Repurposing Protein Folding Models for Generation with Latent Diffusion – The Berkeley Artificial Intelligence Research Blog

Plaid is a multimedia model generated simultaneously the 1D protein sequence and 3D, by learning the inherent space for protein folding models.
The 2024 Nobel Prize for Alphafold2 represents an important moment of recognition of the role of artificial intelligence in biology. What comes after that after folding the protein?
in EngravedWe are developing a method that learns a sample of the inherent area of protein folding models to Generate New proteins. You can accept The formative function and the organismAnd it can be Train on sequence databasesWhich are 2-4 requests greater than the structure databases. Unlike many gym models of the previous protein structure, PLAID processes the preparation of the problem of the joint multimedia generation: simultaneously generating both separate sequences and completely continuous structural coordinates.

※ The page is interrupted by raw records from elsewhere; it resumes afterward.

/-- A sample asked for is latched at the boundary (R79). -/
def sampleLine (d : Dev) : Dev :=
  if d.wtm.sampleDue then
    let t := d.wtm.lineAt.toNat
    let d := { d with wtm := { d.wtm with sampleDue := false } }
    (((d.wrPair R.WTM_S_WLN_LO R.WTM_S_WLN_HI d.wtm.wln).wrPair R.WTM_S_SEC_LO R.WTM_S_SEC_HI (Time.sec t)).wr
      R.WTM_S_NS (Time.ns t)).wr R.WTM_S_FRAC (Time.frac t)
  else d

/-! References coming and going (R67, R68, R69, R74). -/

/-- The jump threshold of R464, in the unit of Time: JUMP_NS held to 50 ns to 1 s. -/
def jumpLimit (d : Dev) : Int := (nanos (clampNat (d.cm R.PTP_JUMP_NS) 50 1000000000) : Nat)

/-- A jump is refused (R74, Table 21-3): JUMP_PENDING is set, the offset is logged, and where the jump is one of the selected
reference the lock state stays or becomes HOLDOVER. -/
def refuseJump (d : Dev) (off : Int) (selected : Bool) : Dev :=
  let d := (d.flag 0 R.WTM_STATUS_JUMP_PENDING 0 false true).log 0x02 0 4 0x01C (satNs off)
  if selected then d.setLock lockHoldover else d

/-- The selected reference is lost (R67, R68): LOSSES counts it. -/
def lockLost (d : Dev) : Dev :=
  let d := d.cntWrap R.WTM_STATUS_LOSSES
  if d.lock = lockAcquire then d.setLock (if d.rdb R.WTM_STATUS_EVER_LOCKED then lockHoldover else lockFree)
  else if d.lock = lockLocked ∨ d.lock = lockSlewing then d.setLock lockHoldover else d

/-- FRAME_REF has returned (R74): its offset is measured, and refused beyond the jump threshold. Within it the device slews, and a
refused jump of FRAME_REF, which holds no offset of a PTP master, waits no longer. -/
def frefReturn (d : Dev) : Dev :=
  if decide (-d.jumpLimit ≤ d.phaseErr) && decide (d.phaseErr ≤ d.jumpLimit) then
    (if d.wtm.jump = 0 then d.flag 0 R.WTM_STATUS_JUMP_PENDING 0 false false else d).startSlew
  else d.refuseJump d.phaseErr true

/-- The selected reference becomes valid (R67, R74). PTP, whose offset the servo has measured, is slewed to unless its jump waits for
an acceptance. -/
def lockValid (d : Dev) : Dev :=
  if d.lock = lockFree then d.setLock lockAcquire
  else if d.lock ≠ lockHoldover then d
  else if d.refSource = 2 then d.frefReturn
  else if d.rdb R.WTM_STATUS_JUMP_PENDING then d else d.startSlew

/-- A selected edge of FRAME_REF has come when expected: frames start at it (R65), so that the phase error measured there is what the
slew removes next (R75). -/
def followEdge (d : Dev) : Dev :=
  if d.refSource = 2 && (d.lock = lockLocked || d.lock = lockSlewing) then
    { d with wtm := { d.wtm with slewLeft := d.phaseErr } }
  else d

/-- The validity of PTP changes (R68): it is valid while the servo holds a master whose offset it has applied. -/
def setPtpValid (d : Dev) (v : Bool) : Dev :=
  if d.wtm.ptpValid = v then d else
  let d := { d with wtm := { d.wtm with ptpValid := v } }
  if d.refSource = 1 then (if v then d.lockValid else d.lockLost) else d

/-- The validity of FRAME_REF changes (R68). -/
def setFrefValid (d : Dev) (v : Bool) : Dev :=
  if d.wtm.frefValid = v then d else
  let d := { d with wtm := { d.wtm with frefValid := v } }
  let d := d.frefFlag
  if d.refSource = 2 then (if v then d.lockValid else d.lockLost) else d

/-- The nominal time between FRAME_REF edges (R65, Table 3-2). -/
def frefPeriod (d : Dev) : Int := ((Nat.max 1 (d.rd R.WTM_CTRL_FREF_DIV) * d.framePeriod : Nat) : Int)

/-- Moments that the device holds as STC times keep their moment through a step of the STC: due times, the entry of window rows and
the starts of camera frames. The audio domains note the step, which their next frame's index shows (R465). -/
def keepMoments (d : Dev) (x : Int) : Dev :=
  { d with
    link := { d.link with lanes := d.link.lanes.map fun l => { l with due := l.due.map fun b => { b with due := b.due + x } } }
    cams := d.cams.map fun c => { c with slotStart := c.slotStart + x }
    aud := { d.aud with doms := d.aud.doms.map fun k => { k with moved := true } }
    cmp := { d.cmp with layers := d.cmp.layers.map fun l => { l with
      start := l.start + x, pend := l.pend.map fun p => (p.1, p.2 + x)
      win := l.win.map fun r => { r with at_ := r.at_ + x, start := r.start + x } } } }

/-- The STC steps by an amount: master-mode audio domains count it in SLIP (R465), and the latest FRAME_REF edge keeps its
moment. -/
def stcMove (d : Dev) (x : Int) : Dev :=
  let d := ({ d with stcOff := d.stcOff + x, wtm := { d.wtm with frefEdge := d.wtm.frefEdge.map (· + x) } }).keepMoments x
  (List.range 4).foldl (fun d p =>
    if d.rdb (R.AUD_DOM_CTRL_MODE (d.lv (R.AUD_IN_CTRL_DOM p))) then d.cnt (R.AUD_SLIP p) else d) d

/-- The STC steps by an amount, and the step is logged (R465). -/
def stcStep (d : Dev) (x : Int) : Dev := (d.stcMove x).log 0x02 0 0 0x01C (satNs x)

/-- The STC and the line generator's origin step together, so that no line boundary moves in time (R464, R465). -/
def originStep (d : Dev) (x : Int) : Dev := { d with wtm := { d.wtm with t0 := d.wtm.t0 + x, lineAt := d.wtm.lineAt + x } }

end Dev

/-- REFERENCE_VALID (R68). -/
def actRefValid (r : RefKind) (d : Dev) : Dev :=
  match r with
  | .ptp => d.setPtpValid true
  | .frameRef => d.setFrefValid true

/-- REFERENCE_LOST (R68). -/
def actRefLost (r : RefKind) (d : Dev) : Dev :=
  match r with
  | .ptp => d.setPtpValid false
  | .frameRef => { d.setFrefValid false with wtm := { (d.setFrefValid false).wtm with frefEdge := none } }

/-- An edge of FRAME_REF (R65, R68), `dt` after the latest moment: a selected edge that comes when expected confirms the
reference, and frames follow it; two that lie FREF_DIV nominal frame periods apart make it valid. -/
def actFrefEdge (rising : Bool) (dt : Nat) (d : Dev) : Dev :=
  let d := d.pass dt
  if rising = d.rdb R.WTM_CTRL_FREF_EDGE then d else
  let t : Int := (d.stc : Nat)
  let near (x : Int) : Bool := decide (-Dev.usI 1 ≤ x) && decide (x ≤ Dev.usI 1)
  match d.wtm.frefEdge with
  | none => { d with wtm := { d.wtm with frefEdge := some t } }
  | some e =>
    if near (t - e - d.frefPeriod) || (d.wtm.frefValid && near (t - e - 2 * d.frefPeriod)) then
      (({ d with wtm := { d.wtm with frefEdge := some t } }).setFrefValid true).followEdge
    else if d.wtm.frefValid then d
    else { d with wtm := { d.wtm with frefEdge := some t } }

/-- Two expected edges in a row have not arrived (R68). -/
def actFrefMissing (d : Dev) : Dev :=
  if d.wtm.frefValid then
    let d := d.setFrefValid false
    { d with wtm := { d.wtm with frefEdge := none } }
  else d

/-- A write to WTM.CTRL: a change of SOURCE counts as loss of the old reference while LOCKED or SLEWING, and the new one
is acquired (R68, R69). With no reference selected the state is FREE (Table 3-1, log entry 8). R69 does not say what a change in
ACQUIRE is: the model leaves ACQUIRE for HOLDOVER or FREE as at a loss and does not count it in LOSSES (DESIGN CHOICE, log entry
102). -/
def actSource (v : Nat) (d : Dev) : Dev :=
  let old := d.refSource
  let d := (((d.wr R.WTM_CTRL_SOURCE (bits v 1 0)).wr R.WTM_CTRL_FREF_EDGE (bits v 3 3)).wr R.WTM_CTRL_FREE_RUN_OK
    (bits v 4 4)).wr R.WTM_CTRL_FREF_DIV (bits v 31 24)
  if d.refSource = old then d else
  let d := if old ≠ 0 ∧ (d.lock = Dev.lockLocked ∨ d.lock = Dev.lockSlewing) then d.lockLost
    else if d.lock = Dev.lockAcquire then
      d.setLock (if d.rdb R.WTM_STATUS_EVER_LOCKED then Dev.lockHoldover else Dev.lockFree) else d
  let d := d.frefFlag
  if d.refSource = 0 then d.setLock Dev.lockFree
  else if d.refValid d.refSource then d.setLock Dev.lockAcquire else d

/-- A write to WTM.EPOCH_LO or EPOCH_HI (R80): the value is held for the next step; until the first step, reads return
it. The half not written is that of a value already held, else that of the mapping in use. -/
def actEpoch (hi : Bool) (v : Nat) (d : Dev) : Dev :=
  let h := d.wtm.epochHeld.getD d.wtm.epochUse
  let h := if hi then h % 2 ^ 32 + 2 ^ 32 * (v % 2 ^ 16) else h / 2 ^ 32 * 2 ^ 32 + v % 2 ^ 32
  let d := { d with wtm := { d.wtm with epochHeld := some h } }
  if d.wtm.stepped then d else d.wrPair R.WTM_EPOCH_LO R.WTM_EPOCH_HI h

/-- A write of 1 to WTM.SAMPLE.GO (R79). -/
def actSampleGo (d : Dev) : Dev := { d with wtm := { d.wtm with sampleDue := true } }

/-- A read of WTM.WLN_LO latches the upper bits into WLN_HI (R78). -/
def actWlnLoRead (d : Dev) : Dev := d.wr R.WTM_WLN_HI (d.wtm.wln / 2 ^ 32)

namespace Dev

/-- The pending jump is taken: JUMP_PENDING clears, and the STC steps by the offset of the PTP master (R76, R465). -/
def takeJump (d : Dev) : Dev :=
  let j := d.wtm.jump
  let d := d.flag 0 R.WTM_STATUS_JUMP_PENDING 0 false false
  let d := { d with wtm := { d.wtm with jump := 0 } }
  if j = 0 then d else d.stcStep j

From predicting the structure to drug design in the real world
Although modern works clarify the promise of the ability to spread to the creation of proteins, there are restrictions on previous models that make them inappropriate for real applications, such as:
- All generation: Many current gym models produce only spine atoms. To produce all-aatom structures and put Sidechain atoms, we need to know the sequence. This creates a multimedia generation problem that requires simultaneous generation of separate and continuous methods.
- The privacy of the organismBiology proteins for human use. You need to be manTo avoid destruction by the human immune system.

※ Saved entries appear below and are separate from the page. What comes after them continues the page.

/-- The column offset, 0 where OB_ROW.HEIGHT is 0 (R132): both means run over the OB rows of the position's own
row parity. -/
def colOffset (d : Dev) (n : Nat) (rows : List (List Nat)) (x p : Nat) : Int :=
  let y0 := d.lv (R.RAWP_OB_ROW_Y0 n)
  let h := d.lv (R.RAWP_OB_ROW_HEIGHT n)
  if h = 0 then 0 else
  let ys := ((List.range h).map (y0 + ·)).filter fun y => y % 2 = p / 2
  let own := meanNat (ys.map fun y => d.raw16 n rows x y)
  let xs := (List.range (d.lv (R.CAM_GEOM_WIDTH n))).filter fun x => x % 2 = p % 2
  let all := meanNat (ys.flatMap fun y => xs.map fun x => d.raw16 n rows x y)
  (own : Int) - (all : Int)

/-- Stage 2 at a port position. -/
def stage2 (d : Dev) (n : Nat) (rows : List (List Nat)) (x y : Nat) : Sample :=
  let p := 2 * (y % 2) + x % 2
  let u := d.raw16 n rows x y
  ⟨s18 ((u : Int) - d.black n p - clampInt (d.rowOffset n rows y p) (-d.rowLim n) (d.rowLim n) - d.colOffset n rows x p),
   decide (d.lv (R.RAWP_SAT_LEVEL n) ≤ u)⟩

/-! The window that the stages see: crop coordinates, mirrored (R129). -/

/-- What the windows of a frame need: the pipeline, the port rows, and the number of rows that count as the frame
(R151). -/
structure RawFrame where
  n    : Nat
  rows : List (List Nat)
  h    : Nat

def cropX (d : Dev) (n : Nat) : Nat := d.lv (R.RAWP_CROP_XY_X n)
def cropY (d : Dev) (n : Nat) : Nat := d.lv (R.RAWP_CROP_XY_Y n)
def cropW (d : Dev) (n : Nat) : Nat := d.lv (R.RAWP_CROP_WH_W n)
def cropH (d : Dev) (n : Nat) : Nat := d.lv (R.RAWP_CROP_WH_H n)

/-- The stage 2 sample at a crop position that may lie outside the window (R129). -/
def at2 (d : Dev) (f : RawFrame) (x y : Int) : Sample :=
  d.stage2 f.n f.rows (d.cropX f.n + mirror (d.cropW f.n) x) (d.cropY f.n + mirror f.h y)

/-! Stage 3: defect pixels (R135 to R139). -/

/-- The usable entries of a list: those before the first that is not greater than its predecessor (R137). -/
def rising : List Nat → List Nat
  | [] => []
  | [e] => [e]
  | e :: f :: r => if e < f then e :: rising (f :: r) else [e]

/-- The raster order of a defect entry: by Y, then by X (R135). -/
def defKey (e : Nat) : Nat := bits e 29 16 * 16384 + bits e 13 0

/-- The entries of the live defect bank. -/
def defList (d : Dev) (n : Nat) : List Nat :=
  let b := d.lv (R.RAWP_CTRL_DEF_BANK n)
  let cnt := if b = 0 then d.rd (R.RAWP_DEF_COUNT0 n) else d.rd (R.RAWP_DEF_COUNT1 n)
  (List.range (Nat.min cnt 65536)).map fun i => defKey (SMap.get (d.defects.getD n ⟨[]⟩).vals (65536 * b + i))

/-- A port position is a static defect. -/
def isDef (d : Dev) (n x y : Nat) : Bool :=
  d.lvb (R.RAWP_CTRL_DEF_EN n) && (rising (d.defList n)).contains (y * 16384 + x)

/-- The eight same-colour neighbours at distance 2 (R138). -/
def ring8 : List (Int × Int) := [(-2, -2), (0, -2), (2, -2), (-2, 0), (2, 0), (-2, 2), (0, 2), (2, 2)]

/-- A crop position, mirrored, is a static defect. -/
def defAt (d : Dev) (f : RawFrame) (x y : Int) : Bool :=
  d.isDef f.n (d.cropX f.n + mirror (d.cropW f.n) x) (d.cropY f.n + mirror f.h y)

/-- A sample not in the static list is a dynamic defect (R139). -/
def dynDef (d : Dev) (f : RawFrame) (x y : Int) : Bool :=
  d.lvb (R.RAWP_CTRL_DYN_EN f.n) && !d.defAt f x y &&
    (let c := (d.at2 f x y).v
     let ns := ring8.map fun o => (d.at2 f (x + o.1) (y + o.2)).v
     let mx := ns.foldl max (-131072)
     let mn := ns.foldl min 131071
     decide (mx + (d.lv (R.RAWP_DYN_HOT_TH f.n) : Nat) < c) || decide (c < mn - (d.lv (R.RAWP_DYN_COLD_TH f.n) : Nat)))

/-- The corrected value of a defect (R138). Its flag is that of the samples it is made of: those of the chosen pair (DEDUCED from R130,
log entry 102). -/
def correct (d : Dev) (f : RawFrame) (x y : Int) : Sample :=
  let h1 := d.at2 f (x - 2) y
  let h2 := d.at2 f (x + 2) y
  let v1 := d.at2 f x (y - 2)
  let v2 := d.at2 f x (y + 2)
  let hBad := d.defAt f (x - 2) y || d.defAt f (x + 2) y
  let vBad := d.defAt f x (y - 2) || d.defAt f x (y + 2)
  let useH := if hBad then false else if vBad then true else decide ((h1.v - h2.v).natAbs ≤ (v1.v - v2.v).natAbs)
  if hBad && vBad then
    let ok := ring8.filter fun o => !d.defAt f (x + o.1) (y + o.2)
    let ss := ok.map fun o => d.at2 f (x + o.1) (y + o.2)
    match (sortInt (ss.map Sample.v))[(ss.length - 1) / 2]? with
    | some m => ⟨m, ss.any Sample.flag⟩
    | none => d.at2 f x y
  else if useH then ⟨s18 ((h1.v + h2.v).tdiv 2), h1.flag || h2.flag⟩
  else ⟨s18 ((v1.v + v2.v).tdiv 2), v1.flag || v2.flag⟩

/-- Stage 3 at a crop position. -/
def at3 (d : Dev) (f : RawFrame) (x y : Int) : Sample :=
  if d.defAt f x y || d.dynDef f x y then d.correct f x y else d.at2 f x y

/-! Stage 4: lens shading (R140, R141). -/

/-- A grid node's gain for a CFA position, U4.12. -/
def lscNode (d : Dev) (n i j p : Nat) : Nat :=
  let off := (Nat.min i 128 + 129 * Nat.min j 128) * 8 + 2 * p
  d.tblLive 4 n off + 256 * d.tblLive 4 n (off + 1)

/-- The interpolated gain at a port position, 12 fractional bits. A step that a cue writes outside R141's conditions acts as written,
held to 2 to 256, and a crop outside R131's as written (DESIGN CHOICE, log entry 102). -/
def lscGain (d : Dev) (n x y : Nat) : Nat :=
  let p := 2 * (y % 2) + x % 2
  let sx := clampNat (d.lv (R.RAWP_LSC_STEP_STEP_X n)) 2 256
  let sy := clampNat (d.lv (R.RAWP_LSC_STEP_STEP_Y n)) 2 256
  let i := x / sx
  let j := y / sy
  let fx := ((x - i * sx) * 4096 + sx / 2) / sx
  let fy := ((y - j * sy) * 4096 + sy / 2) / sy
  (d.lscNode n i j p * (4096 - fx) * (4096 - fy) + d.lscNode n (i + 1) j p * fx * (4096 - fy)
    + d.lscNode n i (j + 1) p * (4096 - fx) * fy + d.lscNode n (i + 1) (j + 1) p * fx * fy + 8388608) / 16777216

/-- Stage 4 at a crop position. -/
def at4 (d : Dev) (f : RawFrame) (x y : Int) : Sample :=
  let s := d.at3 f x y
  if d.lvb (R.RAWP_CTRL_LSC_EN f.n) then
    let g := d.lscGain f.n (d.cropX f.n + mirror (d.cropW f.n) x) (d.cropY f.n + mirror f.h y)
    ⟨s18 ((s.v * (g : Int) + 2048).tdiv 4096), s.flag⟩
  else s

/-- The stage 4 sample that a window of a later stage has at a position: outside the crop window its mirror image inside (R129). Stage 6's
nine positions are mirrored like the windows that R129 names (DESIGN CHOICE, log entry 120). -/
def win4 (d : Dev) (f : RawFrame) (x y : Int) : Sample := d.at4 f (mirror (d.cropW f.n) x : Nat) (mirror f.h y : Nat)

/-! Stage 5: spatial noise reduction (R142, R143). -/

/-- The normalised difference q of a difference at the level of a sample (R142). -/
def qOf (d : Dev) (n : Nat) (c diff : Int) : Nat :=
  let k := (clampInt c 0 65535).toNat / 2048
  Nat.min 63 (diff.natAbs * d.lv (R.RAWP_INV_SIGMA n k) / 65536)

/-- A weight of the spatial table (Table 5-7). -/
def snrW (d : Dev) (n q : Nat) : Nat :=
  match q % 4 with
  | 0 => d.lv (R.RAWP_SNR_W_W0 n (q / 4)) | 1 => d.lv (R.RAWP_SNR_W_W1 n (q / 4))
  | 2 => d.lv (R.RAWP_SNR_W_W2 n (q / 4)) | _ => d.lv (R.RAWP_SNR_W_W3 n (q / 4))

/-- A weight of the temporal table (Table 5-7). -/
def tnrW (d : Dev) (n q : Nat) : Nat :=
  match q % 4 with
  | 0 => d.lv (R.RAWP_TNR_W_W0 n (q / 4)) | 1 => d.lv (R.RAWP_TNR_W_W1 n (q / 4))
  | 2 => d.lv (R.RAWP_TNR_W_W2 n (q / 4)) | _ => d.lv (R.RAWP_TNR_W_W3 n (q / 4))

/-- Stage 5 at a crop position. -/
def at5 (d : Dev) (f : RawFrame) (x y : Int) : Sample :=
  let c := d.at4 f x y
  if d.lvb (R.RAWP_CTRL_SNR_EN f.n) then
    let ns := ring8.map fun o => d.win4 f (x + o.1) (y + o.2)
    let dw := ns.map fun s => (s.v - c.v, d.snrW f.n (d.qOf f.n c.v (s.v - c.v)))
    let num : Int := (dw.map fun p => p.1 * (p.2 : Int)).sum
    let den : Nat := 256 + (dw.map Prod.snd).sum
    let fl := num.tdiv (den : Int)
    ⟨s18 (c.v + (((Nat.min (d.lv (R.RAWP_NR_STR_SNR_STR f.n)) 256 : Nat) : Int) * fl).tdiv 256),
     c.flag || ns.any Sample.flag⟩
  else c

/-! The reference (R144, R145) and stage 6: temporal noise reduction (R146). -/

/-- The REF16 code of a stage 6 output. -/
def ref16 (v : Int) : Nat :=
  if v < -2048 then 0 else if v ≤ 49151 then (v + 2048).toNat else (51200 + (v - 49152).tdiv 8).toNat

/-- The value of a REF16 code. -/
def unref16 (e : Nat) : Int := if e < 51200 then (e : Int) - 2048 else 49152 + ((e : Int) - 51200) * 8 + 4

/-- Bytes of a reference row (R144). -/
def refRow (d : Dev) (n : Nat) : Nat := (d.cropW n * 2 + 63) / 64 * 64

/-- The base address of a reference buffer (R144). -/
def refBase (d : Dev) (n buf : Nat) : Nat :=
  d.lvPair (R.RAWP_REF_BASE_LO n) (R.RAWP_REF_BASE_HI n) + buf * (d.lv (R.RAWP_REF_BYTES n) * 4096)

/-- The reference is too small (R149). -/
def refSmall (d : Dev) (n : Nat) : Bool := decide (d.lv (R.RAWP_REF_BYTES n) * 4096 < d.refRow n * d.cropH n)

/-- A last good frame other than black exists and is read (R148, R149). -/
def hasGood (d : Dev) (n : Nat) : Bool := d.rdb (R.RAWP_STATUS_LAST_GOOD n) && !d.refSmall n && d.refUsed n

/-- The address of a pixel of the last good frame. -/
def refAddr (d : Dev) (n x y : Nat) : Nat := d.refBase n (d.cam n).goodBuf + y * d.refRow n + 2 * x

/-- A DRAM unit of 32 bytes is poisoned: it holds an uncorrectable error, or its last read timed out, which counts as one (R150,
R487, R491). -/
def poisoned (d : Dev) (addr : Nat) : Bool := d.poison.contains (addr / 32) || d.late.contains (addr / 32)

/-- A pixel of the last good frame, decoded; black where there is none (R145). -/
def refPx (m : List Host.Cell) (d : Dev) (n x y : Nat) : Int :=
  if d.hasGood n then unref16 (Memory.leNum m (d.refAddr n x y) 2) else 0

/-- The cap of the temporal weight for the present frame (R147). -/
def tnrCap (d : Dev) (n : Nat) : Nat := 64 * Nat.min (d.cam n).histAge 4

/-- The pixel at a position of the reference, mirrored into the window; stage 6's neighbours beyond the crop window are mirrored too, though
R129 names stages 3, 5 and 9 only (DESIGN CHOICE, log entry 120). -/
def mirrorXY (d : Dev) (f : RawFrame) (x y : Int) : Nat × Nat := (mirror (d.cropW f.n) x, mirror f.h y)

/-- The nine same-colour positions of R146. -/
def ring9 : List (Int × Int) := (0, 0) :: ring8

/-- Stage 6 at a crop position. -/
def at6 (m : List Host.Cell) (d : Dev) (f : RawFrame) (x y : Int) : Sample :=
  let s := d.at5 f x y
  if d.lvb (R.RAWP_CTRL_TNR_EN f.n) && !d.refSmall f.n then
    let cs := ring9.map fun o => d.win4 f (x + o.1) (y + o.2)
    let ps := ring9.map fun o => d.mirrorXY f (x + o.1) (y + o.2)
    let rs := ps.map fun p => d.refPx m f.n p.1 p.2
    let bad := d.hasGood f.n && ps.any fun p => d.poisoned (d.refAddr f.n p.1 p.2)
    let diff : Nat := (List.zipWith (fun (c : Sample) r => (c.v - r).natAbs) cs rs).sum / 9
    let c := d.at4 f x y
    let w := if bad then 0 else
      Nat.min (d.tnrW f.n (d.qOf f.n c.v (diff : Int))) (Nat.min (d.lv (R.RAWP_NR_STR_TNR_MAX f.n)) (d.tnrCap f.n))
    ⟨s18 (s.v + ((w : Int) * (rs.getD 0 0 - s.v)).tdiv 256), s.flag || cs.any Sample.flag⟩
  else s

- Control specificationsDiscovering drugs and placing it in the hands of patients is a complex process. How can we define these complex restrictions? For example, even after processing biology, it may be decided that tablets are easier to transport them from the bottles, adding a new restriction to the attempt.

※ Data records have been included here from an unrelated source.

-- ==== Sys2Proof/Machine/Layers.lean ====
section
/-!
DEFINITION. The geometry of layers and of their sources, and which settings are valid (R200, R204): every commit that reaches
a layer, a frame store or a camera checks them.
-/

namespace Sys2Proof.Machine
namespace Dev

/-- Width and height of a frame store (R213). -/
def fsW (d : Dev) (j : Nat) : Nat := d.lv (R.CMP_FS_WH_W j)
def fsH (d : Dev) (j : Nat) : Nat := d.lv (R.CMP_FS_WH_H j)

/-- The layer is on the Framed path (R33). -/
def layerFramed (d : Dev) (i : Nat) : Bool := d.rdb (R.CMP_LAYER_CTRL_PATH i)

/-- The layer's source: port or store. -/
def layerSrc (d : Dev) (i : Nat) : Nat := d.lv (R.CMP_LAYER_CTRL_SOURCE i)

/-- Width and height of the layer's source (R212, R213). -/
def sourceW (d : Dev) (i : Nat) : Nat :=
  if d.layerFramed i then d.fsW (d.layerSrc i)
  else (((d.gangMembers (d.layerSrc i)).map d.cropW).sum) - (d.gangSize (d.layerSrc i) - 1) * d.gangOvl i
def sourceH (d : Dev) (i : Nat) : Nat := if d.layerFramed i then d.fsH (d.layerSrc i) else d.cropH (d.layerSrc i)

def srcX (d : Dev) (i : Nat) : Nat := d.lv (R.CMP_LAYER_SRC_XY_SRC_X i)
def srcY (d : Dev) (i : Nat) : Nat := d.lv (R.CMP_LAYER_SRC_XY_SRC_Y i)
def srcW (d : Dev) (i : Nat) : Nat := d.lv (R.CMP_LAYER_SRC_WH_SRC_W i)
def srcH (d : Dev) (i : Nat) : Nat := d.lv (R.CMP_LAYER_SRC_WH_SRC_H i)
def dstX (d : Dev) (i : Nat) : Int := sext 16 (d.lv (R.CMP_LAYER_DST_XY_DST_X i))
def dstY (d : Dev) (i : Nat) : Int := sext 16 (d.lv (R.CMP_LAYER_DST_XY_DST_Y i))
def dstW (d : Dev) (i : Nat) : Nat := d.lv (R.CMP_LAYER_DST_WH_DST_W i)
def dstH (d : Dev) (i : Nat) : Nat := d.lv (R.CMP_LAYER_DST_WH_DST_H i)

/-- The live settings of a layer are valid (R200, R204, R107). -/
def layerValid (d : Dev) (i : Nat) : Bool :=
  let src := d.layerSrc i
  let fits (s0 s n : Nat) : Bool := decide (16 ≤ s) && decide (s0 + s ≤ n)
  let ratio (s t : Nat) : Bool := decide (s ≤ 4 * t) && decide (t ≤ 32 * s)
  (if d.layerFramed i then d.lv (R.CMP_LAYER_CTRL_KIND i) = 2 && decide (0 < d.fsW src) && decide (0 < d.fsH src)
    else d.lv (R.CMP_LAYER_CTRL_KIND i) = 1 && decide (src < 8) && (d.gangMembers src).all (fun q => d.lvb (R.CAM_CTRL_EN q)))
  && fits (d.srcX i) (d.srcW i) (d.sourceW i) && fits (d.srcY i) (d.srcH i) (d.sourceH i)
  && ratio (d.srcW i) (d.dstW i) && ratio (d.srcH i) (d.dstH i)

/-- CFG_ERR of every layer after a commit (R200): an enabled layer whose live settings are invalid. -/
def checkLayers (d : Dev) : Dev :=
  (List.range 16).foldl (fun d i =>
    d.flag 0 (R.CMP_LAYER_STATUS_I_CFG_ERR i) 4 false (d.lvb (R.CMP_LAYER_CTRL_EN i) && !d.layerValid i)) d

end Dev
end Sys2Proof.Machine
end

Birth of “useful” proteins
Simply generate proteins is not like Control The generation to get useful Proteins. How can it look like this?
For inspiration, let’s think about how to control the generation of images with symbolic text claims (example from Liu et al., 2022).
In engraved, we reflect this interface for Control specifications. The ultimate goal is to completely control the generation via a text interface, but here we consider syntactic restrictions for lovers as evidence of the concept: job and The organism:
Learn to connect a job structure. Plaid learns Tetradral Cysteine-FE2+/Fe3+ The formatting pattern found in mineral proteins is often, while maintaining diversity at the high sequence level.
Training using sequence training data only
Another important aspect of the engraved model is that we just need a sequence to train the obstetric model! Gynecological models learn to distribute the specified data through their training data, and the rules of sequence data are much larger than that structure, because the sequences are much cheaper than obtaining the experimental structure.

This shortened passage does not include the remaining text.